Stanislavski in Practice: Exercises for Students. By Nick O'Brien . London: Routledge, 2011; pp. 180. $30.95 paper.

The study of acting and methods of training actors are probably as old as acting itself. Plato took a dim view, convinced that actors ("hypocrites") create illusions that dissuade spectators from "truth." The role of emotion in acting, the actor's goal of mimesis, the actor's comportment of voice and movement, and the means of stimulating the actor's creativity are merely some of the many additional issues arising since antiquity. By the eighteenth century, the vexing concerns were what Denis Diderot called "the paradox of acting"—the dichotomy of the appearance of emotion to an audience and the actuality of the actor's feeling, or what he called "sensibility." David Garrick emerged as Diderot's model of the intelligent actor able to convey emotions without paradoxically having to experience them at every performance. By the end of the nineteenth and into the twentieth century, acting focused on what William Gillette called "the illusion of the first time"—the perception that the actor behaves spontaneously despite the play being rehearsed and performed. Inspiring passion and concentration that enables the actor to perform at consistently high levels of spontaneity during each performance was scientifically scrutinized and illustrated by Konstantin Stanislavski, who by dint of his lifetime efforts laid the foundation of modern acting theory and technique. From Stanislavski onward the debates over acting art and training have expanded considerably, inspiring more schools and teachers than ever before. The notion of an academic "drama department" devoted to actor training would have been largely unthinkable before Stanislavski; now, demands for it makes it virtually de rigueur.
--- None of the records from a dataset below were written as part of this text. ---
/-- A boundary in HOLDOVER: U grows by g, the counts rise, and g ages (R21). -/
def Timebase.growHoldover (tb : Timebase) : Timebase :=
  { tb with u := capU (tb.u + tb.g), holdoverEpochs := inc16 tb.holdoverEpochs, aging := inc16 tb.aging,
            agingDue := true }.age

/-- U brought up to date for the state in force (R20), with the base and the residual in ns. -/
def Timebase.updateU (base residual : Nat) (tb : Timebase) : Timebase :=
  match tb.state with
  | .locked => { tb with u := base * 1000 }
  | .acquire => { tb with u := capU ((base + residual) * 1000) }
  | .freqHold => { tb with u := capU (tb.u + tb.settings.ga) }
  | .holdover => tb.growHoldover
  | .freerun => { tb with u := Config.uCapPs }

/-! ### The boundary (R3 to R7) -/

/-- Steps 1 and 2 of a boundary: the seconds count, and learning in LOCKED (R4, R6, R23). -/
def Timebase.count (tb : Timebase) : Timebase :=
  { tb with seconds := tb.seconds + 1, learning := if tb.state = .locked then inc16 tb.learning else tb.learning }

/-- Step 5 of a boundary: the applied step takes the step sum, which is set to 0 (R6). -/
def Timebase.takeSteps (tb : Timebase) : Timebase := { tb with appliedStep := tb.stepSum, stepSum := 0 }

/-- The TBU's own epoch work, in the order of R6. -/
def Timebase.boundary (base residual : Nat) (tb : Timebase) : Timebase :=
  ((tb.count.updateU base residual).ceilingCheck).takeSteps

/-- The fields that are published (R7). -/
def Published.of (tb : Timebase) : Published :=
  { state := tb.state, timeValid := tb.timeValid, seconds := tb.seconds, uNs := nsOf tb.u, selected := tb.selected,
    appliedStep := tb.appliedStep }

/-- What the RM keeps of an entry goes on with a boundary made: the age of the last sample, which runs on after ABSENT has
cleared the sample (R37, R40), and the applied steps published since the difference base's boundary (R38). -/
def RefEntry.boundaryMade (applied : Int) (e : RefEntry) : RefEntry :=
  { e with lastAge := if e.ageRuns then inc16 e.lastAge else e.lastAge,
           stepsSince := if e.base.isSome then e.stepsSince + applied else e.stepsSince }

/-- A waiting satellite message counts the boundaries made since it was taken (R28). -/
def SatInput.boundaryMade (i : SatInput) : SatInput :=
  { i with waiting := i.waiting.map (fun m => { m with boundaries := m.boundaries + 1 }) }

/-- What the RM keeps by boundaries made, the wait for a line clock edge among it (R28, R33, R37, R38; log 29). -/
def Monitor.boundaryMade (applied : Int) (m : Monitor) : Monitor :=
  { m with entries := m.entries.map (RefEntry.boundaryMade applied),
           inputA := m.inputA.boundaryMade, inputB := m.inputB.boundaryMade,
           clockA := { m.clockA with edgeWait := true }, clockB := { m.clockB with edgeWait := true } }

/-- The boundary falls where the clock has it, and the next one a second of local time later (R3). -/
def Clock.boundaryMade (c : Clock) : Clock :=
  { c with boundaryAt := c.nextAt, nextAt := c.nextAt + Config.epochPs, boundaries := c.boundaries + 1 }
The widening popularity of acting schools and broadening of training methodologies have also inspired a plethora of acting books. The works generally fall under two categories: those honoring the trajectory of acting history, and those stressing individual techniques from specific teachers and focusing narrowly on one or two methods. The textbooks reviewed here are the former and the latter, respectively, each providing a wide range of valuable historical documentation and promising classroom exercises. Taken together, they form cogent bookends for students and teachers of acting. In The Art of the Actor, Jean Benedetti attempts "to trace the evolution of the theories of the actor's art from classical times to the present day" in order to demonstrate "the persistence of certain key ideas over a period of 2,500 years" (vii), some of which are: How should an actor experience feelings onstage? How should the actor employ his gesture and voice? How much should the actor "identify" with the role? What constitutes "naturalistic" acting? What constitutes quality in the art? In Stanislavski in Practice, Nick O'Brien emphasizes practicum, offering a stair-step approach for beginning actors. Benedetti's book echoes A. M. Nagler's Sourcebook of Theatrical History, Brander Matthews's Papers [End Page 212] on Acting, and Toby Cole and Helen Krich Chinoy's Actors on Acting, all of which offer a rich resource of acting theory through the lens of European documents. Benedetti adds to this with translated and reproduced quotes from Aristotle's Rhetoric, Cicero's Art of Oratory, Garrick's "Letters on Acting," Diderot's Paradox, Coquelin's Art of the Actor, Shchepkin's Memoirs, and Stanislavski's The Actor's Work on the Self, as well as commentary by Antoine, Copeau, Jouvet, Meyerhold, Brecht, Artaud, and Grotowski.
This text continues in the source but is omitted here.